Jeff Bezos, president and CEO of Amazon and owner of The Washington Post, speaks at the Economic Club of Washington DC's Milestone Celebration Dinner in Washington, US, on September 13 2018. Picture: REUTERS/JOSHUA ROBERTS
Jeff Bezos, president and CEO of Amazon and owner of The Washington Post, speaks at the Economic Club of Washington DC's Milestone Celebration Dinner in Washington, US, on September 13 2018. Picture: REUTERS/JOSHUA ROBERTS

Washington — Amazon founder and CEO Jeff Bezos said on Thursday that he was not worried about the potential for antitrust scrutiny of the company as it becomes an important economic force.

Speaking at a Washington business gathering, Bezos said it was normal to draw scrutiny but he did not anticipate any actions that would prevent the internet giant from innovating and growing.

"We are so inventive that whatever regulations are promulgated, [they] will not stop us from serving customers. Customers are still going to want low prices. They’re still going to want fast delivery. They’re still going to want a big selection," Bezos said in a Q&A session at a dinner hosted by the Economic Club of Washington.

He said it was unsurprising and even normal to face questions when a company such as Amazon becomes so big. "All big institutions of any kind are going to be and should be examined, scrutinised and inspected. We want to live in a society where people are worried about big institutions. That’s OK."

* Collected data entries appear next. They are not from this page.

/-- On states that agree on a query's inputs its rule has the same outcome, and writes the same results. -/
theorem queryRule_congr {i : Instr} {s1 s2 : State} (hi : IsQuery i) (h : QueryInputsAgree i s1 s2) :
    commandRule i s2 = (commandRule i s1).map fun u =>
      s2.setRes u.regs.res0 (if i = .count1Bits then u.regs.res1 else s2.regs.res1) := by
  have hmag := h.magnitudes
  rcases hi with rfl | ⟨t, rfl⟩ | rfl
  · rw [if_neg nofun] at hmag
    change selectTableRule s2 = (selectTableRule s1).map _
    unfold selectTableRule
    rw [← h.op0, ← h.op1, ← chooseTable_congr h.ht h.tieNoesc h.tieEsc hmag]
    cases checkRange s1.regs.op0.toNat s1.regs.op1.toNat with
    | error c => rfl
    | ok _ => cases chooseTable s1.params (coefficient s1) s1.regs.op0.toNat s1.regs.op1.toNat <;> rfl
  · rw [if_neg nofun] at hmag
    change countBitsRule t s2 = (countBitsRule t s1).map _
    unfold countBitsRule
    rw [← h.op0, ← h.op1, ← h.ht, ← countRange_congr s1.params.ht hmag]
    by_cases ht : 31 < t
    · rw [if_pos ht, if_pos ht]; rfl
    · rw [if_neg ht, if_neg ht]
      cases checkRange s1.regs.op0.toNat s1.regs.op1.toNat with
      | error c => rfl
      | ok _ => cases countRange s1.params.ht (coefficient s1) s1.regs.op0.toNat s1.regs.op1.toNat t <;> rfl
  · rw [if_pos rfl] at hmag
    change count1BitsRule s2 = (count1BitsRule s1).map _
    unfold count1BitsRule
    rw [← h.op0, ← h.op1, ← h.ht, ← h.count1Tie, ← count1Sums_congr s1.params.ht hmag]
    by_cases hpast : granuleSize < s1.regs.op0.toNat + 4 * s1.regs.op1.toNat
    · rw [if_pos hpast, if_pos hpast]; rfl
    · rw [if_neg hpast, if_neg hpast]
      cases count1Sums s1.params.ht (coefficient s1) s1.regs.op0.toNat s1.regs.op1.toNat <;> rfl

/-- Two ready states that raise the same fault have the same `STATUS`: only `LAST` told them apart. -/
theorem State.Ready.raise_eq {s1 s2 : State} (h1 : s1.Ready) (h2 : s2.Ready) (c : FaultCode) (l : Bool) :
    s1.status.raise c l = s2.status.raise c l := by
  cases l with
  | true => rw [h1.raise, h2.raise]
  | false => rw [h1.raise_unlatched, h2.raise_unlatched]

theorem State.Ready.raise_fault {s : State} (h : s.Ready) (c : FaultCode) (l : Bool) :
    (s.status.raise c l).fault = .none ∨ (s.status.raise c l).fault = c := by
  cases l with
  | true => rw [h.raise]; exact .inr rfl
  | false => rw [h.raise_unlatched]; exact .inl rfl

/-! ## How much a range can cost -/

/-- A pair costs at most 64 bits: two fields of at most 32 (R84, R102). -/
theorem pairCost_le {ht : Rom} (hw : ht.WellFormed) {t : Nat} (h32 : t < 32) (x y : Int) :
    pairCost (ht.table t) t x y ≤ 64 := by
  obtain ⟨hlow, hhigh, hext⟩ := wellFormed_widths hw (t := t) (by omega) (pairIndex (ht.table t) t x.natAbs y.natAbs)
  rw [pairCost_eq, extensionBits_eq, extensionBits_eq]
  split_ifs <;> omega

But Bezos said he did not see Amazon — which briefly hit $1-trillion in market value — as a monopoly, arguing that online sales still represent a small fraction of overall retail. "About 85% of sales are still in the physical world. So that’s where we face competition."

His comments come as US regulators open hearings on whether to revamp anti-trust enforcement to consider the dominance of digital giants such as Google, Facebook and Amazon.

Trump and low-lifes

At the same dinner, Bezos, who owns the Washington Post, warned that US President Donald Trump’s attacks on the media are dangerous for the country and that his attacks risk eroding protections and social norms important for democracy.

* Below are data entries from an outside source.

theorem getState_keeps {s u : State} (h : getState s = .complete u ∨ ∃ e, getState s = .raise e u) :
    keepsRest s u := by
  cases hc : s.ctx with
  | none => rw [getState_none hc] at h; rcases h with h | ⟨err, h⟩ <;> cases h; exact keepsRest_refl _
  | some c =>
    rcases getState_cases hc with ⟨-, e⟩ | ⟨-, -, e⟩ | ⟨hb, -, ⟨j, hj, -, -, e⟩ | ⟨-, e⟩⟩ <;>
      rw [e] at h <;> rcases h with h | ⟨err, h⟩ <;> cases h
    · exact keepsRest_refl _
    · unfold Alg.stateBytes at hb
      have hlen := Ctx.words_length c
      refine ⟨by rw [State.scramble_eq]; rfl, fun hw => State.scramble_wf (memWf_writeBytes hw _ _) _ _,
        fun hs => State.scramble_inSpace (memInSpace_writeBytes hs ?_) (by omega)⟩
      rw [flatMap_beBytes_length, List.length_take, hlen]
      omega
    · refine ⟨rfl, fun hw => memWf_writeBytes hw _ _, fun hs => memInSpace_writeBytes hs ?_⟩
      rw [flatMap_beBytes_length, Ctx.words_length]
      exact hb

theorem shufInit_keeps {s u : State} (h : shufInit s = .complete u ∨ ∃ e, shufInit s = .raise e u) :
    keepsRest s u := by
  unfold shufInit at h
  split at h <;> rcases h with h | ⟨err, h⟩ <;> cases h <;> exact ⟨rfl, id, id⟩

theorem shufStepCommand_keeps {s u : State}
    (h : shufStepCommand s = .complete u ∨ ∃ e, shufStepCommand s = .raise e u) : keepsRest s u := by
  cases hc : s.ctx with
  | none =>
    simp only [shufStepCommand, hc] at h
    rcases h with h | ⟨err, h⟩ <;> cases h
    exact keepsRest_refl _
  | some c =>
    rcases shufStepCommand_cases hc with ⟨-, e⟩ | ⟨-, -, e⟩ | ⟨c', t, -, hstep, e⟩ <;>
      rw [e] at h <;> rcases h with h | ⟨err, h⟩ <;> cases h
    · exact ⟨rfl, id, id⟩
    · obtain ⟨n, -, -, ht⟩ := shufStep_some hstep
      rw [ht]
      exact ⟨rfl, id, id⟩

theorem shuffle_keeps {w : Nat} {s u : State} (h : shuffle w s = .complete u ∨ ∃ e, shuffle w s = .raise e u) :
    keepsRest s u := by
  cases hc : s.ctx with
  | none => rw [shuffle_none w hc] at h; rcases h with h | ⟨err, h⟩ <;> cases h; exact keepsRest_refl _
  | some c =>
    rcases shuffle_cases w hc with ⟨-, e⟩ | ⟨-, -, -, e⟩ | ⟨hb, -, e⟩
    · rw [e] at h; rcases h with h | ⟨err, h⟩ <;> cases h; exact keepsRest_refl _
    · rw [e] at h; rcases h with h | ⟨err, h⟩ <;> cases h
    · rw [e] at h
      obtain ⟨h1, -, -, -, h5, h6⟩ := shuffleLoop_keeps (s := { s with shLen := s.args.len, swp := false }) hc h
      have h0 : sameButShuffle s { s with shLen := s.args.len, swp := false } := rfl
      exact ⟨sameButShuffle_trans h0 h1, h5, fun hs => h6 hs hb⟩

"It’s dangerous to demonise the media," Bezos said. "It’s dangerous to call the media low-lifes. It’s dangerous to say they are the enemy of the people." He added that "we live in a society where it’s not just the laws of the land that protect us ... it’s also the social norms that protect us. It works because we believe the words on that piece of paper."

Bezos said Trump and other public figures should expect public and media scrutiny, which he called "healthy". The comments appeared to be the first direct, public rebuke of Trump by Bezos, a frequent target of attacks by the president.

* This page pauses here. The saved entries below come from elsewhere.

-- ==== Sys2Proof/Tests/Slice0.lean ====
section
/-! SUPPORT. The model's own tests: ill-formed fields refused, command words written out bit by bit from the spec,
the spec's vectors (95_test_vectors.md) one step at a time, and for every statement with hypotheses a witness that
meets them together. Expected values come from spec/, never from the model. -/

namespace Sys2Proof.Tests

open Sys2Proof Sys2Proof.Machine

/-! ### Small states -/

/-- The state a step goes on to; the state itself where it stops. -/
def goesTo (s : State) (o : Host.Outcome State Fault Refusal) : State :=
  match o with
  | .next t => t
  | .fault _ => s
  | .refused _ => s

theorem eq_next {s : State} {o : Host.Outcome State Fault Refusal} (h : wentOn o = true) :
    o = .next (goesTo s o) := by
  cases o with
  | next t => rfl
  | fault r => cases h
  | refused r => cases h

/-- An idle engine with this context, as after reset in everything else. -/
def withCtx (c : Option Ctx) : State := { State.reset with ctx := c }

/-- A command accepted with these arguments. -/
def issue (s : State) (word argK addr len : Word32) : State :=
  { s with argK := argK, addr := addr, len := len }.accept word

/-- Bytes placed in memory. -/
def placed (s : State) (a : Nat) (bs : List Byte) : State := { s with mem := writeBytes s.mem a bs }

/-- The engine's turn taken. -/
def ran (s : State) : State := goesTo s (step s)

/-- The state words [1, 2, 3, 4]. -/
def s1234 : S256 := ⟨1, 2, 3, 4⟩

/-- The state words [1, ..., 8]. -/
def s12345678 : S512 := ⟨1, 2, 3, 4, 5, 6, 7, 8⟩

/-- The 32 seed bytes of [1, 2, 3, 4] (95_test_vectors.md P1). -/
def seed1234 : List Byte :=
  [0, 0, 0, 0, 0, 0, 0, 1, 0, 0, 0, 0, 0, 0, 0, 2, 0, 0, 0, 0, 0, 0, 0, 3, 0, 0, 0, 0, 0, 0, 0, 4]

/-- The 64 seed bytes of [1, ..., 8] (95_test_vectors.md P5). -/
def seed12345678 : List Byte :=
  seed1234 ++
    [0, 0, 0, 0, 0, 0, 0, 5, 0, 0, 0, 0, 0, 0, 0, 6, 0, 0, 0, 0, 0, 0, 0, 7, 0, 0, 0, 0, 0, 0, 0, 8]

/-- A 256** handle at [1, 2, 3, 4]. -/
def starStar : State := withCtx (some (.c256 .starStar s1234))

/-- A 256+ handle at [0xFFFFFFFF, 0, 0, 0] (42_sampler.md R116). -/
def plusOnes : State := withCtx (some (.c256 .plus ⟨0xFFFFFFFF, 0, 0, 0⟩))

/-- A 512++ handle at [1, ..., 8]. -/
def plusPlus512 : State := withCtx (some (.c512 .plusPlus s12345678))

/-- A SHUFFLE.8 of four elements at 0x3000 whose first step, with `r = 0` and `j = 3` (43_shuffle.md R123), meets this
bus error. -/
def shuffleMeeting (e : BusError) : State :=
  issue { placed starStar 0x3000 [0xA0, 0xA1, 0xA2, 0xA3] with busErrors := [e] } 0x6 0 0x3000 4

/-! ### Ill-formed fields (30_encoding.md R77) -/

theorem test_illFormed_reservedZero : CommandFields.reservedZero ⟨0x0, 0x0, 0x0, 1⟩ = false := by decide
theorem test_illFormed_opcDefined : CommandFields.opcDefined ⟨0x9, 0x0, 0x0, 0⟩ = false := by decide
theorem test_illFormed_algUnused : CommandFields.algUnused ⟨0x3, 0x1, 0x0, 0⟩ = false := by decide
theorem test_illFormed_wcodeUnused : CommandFields.wcodeUnused ⟨0x2, 0x0, 0x1, 0⟩ = false := by decide
theorem test_illFormed_algDefined : CommandFields.algDefined ⟨0x1, 0x3, 0x0, 0⟩ = false := by decide
theorem test_illFormed_wcodeDefined : CommandFields.wcodeDefined ⟨0x6, 0x0, 0x4, 0⟩ = false := by decide

theorem test_illFormed_refused :
    CommandFields.wellFormed ⟨0x0, 0x0, 0x0, 1⟩ = false ∧ CommandFields.wellFormed ⟨0x9, 0x0, 0x0, 0⟩ = false ∧
    CommandFields.wellFormed ⟨0x3, 0x1, 0x0, 0⟩ = false ∧ CommandFields.wellFormed ⟨0x2, 0x0, 0x1, 0⟩ = false ∧
    CommandFields.wellFormed ⟨0x1, 0x3, 0x0, 0⟩ = false ∧ CommandFields.wellFormed ⟨0x6, 0x0, 0x4, 0⟩ = false := by
  decide

/-! ### Words, bit by bit: RSV, WCODE, ALG, OPC (30_encoding.md R70 to R74) -/

theorem test_decode_nop : decode 0b00000000000000000000_0000_0000_0000#32 = .ok .nop := by decide
theorem test_decode_create256p : decode 0b00000000000000000000_0000_0000_0001#32 = .ok .create256p := by decide
theorem test_decode_create256pp : decode 0b00000000000000000000_0000_0001_0001#32 = .ok .create256pp := by decide
theorem test_decode_create256ss : decode 0b00000000000000000000_0000_0010_0001#32 = .ok .create256ss := by decide
theorem test_decode_create512p : decode 0b00000000000000000000_0000_0100_0001#32 = .ok .create512p := by decide
theorem test_decode_create512pp : decode 0b00000000000000000000_0000_0101_0001#32 = .ok .create512pp := by decide
theorem test_decode_create512ss : decode 0b00000000000000000000_0000_0110_0001#32 = .ok .create512ss := by decide
theorem test_decode_release : decode 0b00000000000000000000_0000_0000_0010#32 = .ok .release := by decide
theorem test_decode_roll : decode 0b00000000000000000000_0000_0000_0011#32 = .ok .roll := by decide
theorem test_decode_getState : decode 0b00000000000000000000_0000_0000_0100#32 = .ok .getState := by decide
theorem test_decode_setState : decode 0b00000000000000000000_0000_0000_0101#32 = .ok .setState := by decide
theorem test_decode_shuffle8 : decode 0b00000000000000000000_0000_0000_0110#32 = .ok .shuffle8 := by decide
theorem test_decode_shuffle16 : decode 0b00000000000000000000_0001_0000_0110#32 = .ok .shuffle16 := by decide
theorem test_decode_shuffle32 : decode 0b00000000000000000000_0010_0000_0110#32 = .ok .shuffle32 := by decide
theorem test_decode_shuffle64 : decode 0b00000000000000000000_0011_0000_0110#32 = .ok .shuffle64 := by decide
theorem test_decode_shufInit : decode 0b00000000000000000000_0000_0000_0111#32 = .ok .shufInit := by decide
theorem test_decode_shufStep : decode 0b00000000000000000000_0000_0000_1000#32 = .ok .shufStep := by decide

/-- 95_test_vectors.md 2.5.1: the words of the precedence table that are no legal command. -/
theorem test_decode_rejects :
    decode 0x13#32 = .error .illegalCommand ∧ decode 0x1000#32 = .error .illegalCommand ∧
    decode 0x9#32 = .error .illegalCommand ∧ decode 0xF#32 = .error .illegalCommand ∧
    decode 0x102#32 = .error .illegalCommand ∧ decode 0x31#32 = .error .reservedAlg ∧
    decode 0x71#32 = .error .reservedAlg ∧ decode 0x406#32 = .error .reservedWidth := by decide

/-! ### The mixing step (40_mixing.md, 95_test_vectors.md 2.1) -/

/-- 40_mixing.md R83, its example and the all-ones row of 95_test_vectors.md 2.1. -/
theorem test_upd256 :
    upd256 s1234 = ⟨0x7, 0x0, 0x40002, 0xC00000000000⟩ ∧
    upd256 ⟨0xFFFFFFFFFFFFFFFF, 0xFFFFFFFFFFFFFFFF, 0xFFFFFFFFFFFFFFFF, 0xFFFFFFFFFFFFFFFF⟩ =
      ⟨0xFFFFFFFFFFFFFFFF, 0xFFFFFFFFFFFFFFFF, 0xFFFFFFFFFFFE0000, 0x0⟩ := by decide

/-- 40_mixing.md R84, its example, and the state before step 3 of 95_test_vectors.md 2.1. -/
theorem test_upd512 :
    upd512 s12345678 = ⟨0x6, 0x0, 0x2, 0x1, 0x1, 0x4, 0x100B, 0x1800000⟩ ∧
    upd512 (upd512 s12345678) = ⟨0x100D, 0x4, 0x4, 0x0, 0x5, 0x4, 0x180100A, 0x300000200000⟩ := by decide

/-- 95_test_vectors.md 2.1: the fourth outputs, 64 bits wide, of the three 256-bit variants. -/
theorem test_out256_fourth :
    out256 .plus (upd256 (upd256 (upd256 s1234))) = 0x8001600018040302 ∧
    out256 .plusPlus (upd256 (upd256 (upd256 s1234))) = 0xCC201994400B2 ∧
    out256 .starStar (upd256 (upd256 (upd256 s1234))) = 0x10E0000000009D80 := by decide

/-- 95_test_vectors.md 2.1: the fourth outputs, 64 bits wide, of the three 512-bit variants. -/
theorem test_out512_fourth :
    out512 .plus (upd512 (upd512 (upd512 s12345678))) = 0x1801010 ∧
    out512 .plusPlus (upd512 (upd512 (upd512 s12345678))) = 0x30020201009 ∧
    out512 .starStar (upd512 (upd512 (upd512 s12345678))) = 0x1692480 := by decide

/-- 90_conflicts.md C1, 95_test_vectors.md 2.1: the first raw outputs are those of the pre-update phase. -/
theorem test_output_phase :
    (Gen.raw ⟨.c256 .plus s1234, 0⟩, Gen.raw ⟨.c256 .plusPlus s1234, 0⟩, Gen.raw ⟨.c256 .starStar s1234, 0⟩,
      Gen.raw ⟨.c512 .plus s12345678, 0⟩, Gen.raw ⟨.c512 .plusPlus s12345678, 0⟩,
      Gen.raw ⟨.c512 .starStar s12345678, 0⟩) =
    (0x00000005#32, 0x02800001#32, 0x00002D00#32, 0x00000004#32, 0x00080003#32, 0x00002D00#32) := by decide

/-- 95_test_vectors.md 2.1: the corner cases of the output functions. -/
theorem test_output_corners :
    out256 .plus ⟨0xFFFFFFFFFFFFFFFF, 0, 0, 2⟩ = 1 ∧
    out256 .plusPlus ⟨0x8000000000000000, 0, 0, 0x8000000000000000⟩ = 0x8000000000000000 ∧
    out512 .plusPlus ⟨0xFFFFFFFF00000000, 0, 0x100000000, 0, 0, 0, 0, 0⟩ = 0x100000000 ∧
    out256 .starStar ⟨0, 0x8000000000000000, 0, 0⟩ = 0x240 ∧
    out256 .starStar ⟨0, 0xFFFFFFFFFFFFFFFF, 0, 0⟩ = 0xFFFFFFFFFFFFEDF7 := by decide

/-! ### NOP and the generator context (41_generator.md) -/

/-- 41_generator.md R97: from `STATUS = 0x62C`, a NOP accepted and completed leaves 0x2A. -/
theorem test_nop :
    ({ State.reset with err := some .range, ovr := true, done := false } : State).status = 0x0000062C#32 ∧
    (ran (issue { State.reset with err := some .range, ovr := true } 0x0 0 0 0)).status = 0x0000002A#32 := by decide

/-- 95_test_vectors.md 2.2.1, row 1: byte assembly and `HANDLE`. -/
theorem test_create256p :
    (ran (issue (placed State.reset 0x1000 (List.ofFn fun i : Fin 32 => BitVec.ofNat 8 i)) 0x01 0 0x1000 32)).ctx =
      some (.c256 .plus ⟨0x0001020304050607, 0x08090A0B0C0D0E0F, 0x1011121314151617, 0x18191A1B1C1D1E1F⟩) ∧
    (ran (issue (placed State.reset 0x1000 seed1234) 0x01 0 0x1000 32)).handle = 0x00000401#32 := by decide

/-- 95_test_vectors.md 2.2.1, row 5: bytes past the seed are not read. -/
theorem test_create256pp :
    (ran (issue (placed State.reset 0x1000 (seed1234 ++ [0xFF, 0xFF])) 0x11 0 0x1000 40)).ctx =
      some (.c256 .plusPlus s1234) ∧
    (ran (issue (placed State.reset 0x1000 seed1234) 0x11 0 0x1000 40)).handle = 0x00000411#32 := by decide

"I do defend the Washinton Post," he said. "I don’t feel the need to defend Amazon." But he paraphrased Washington Post editor Martin Baron as saying that "the administration may be at war with us, but we are not at war with the administration".

Despite his concerns with Trump, Bezos said that he was not overly concerned about the future of the news media. "We are so robust in [the US]. The media is going to be fine."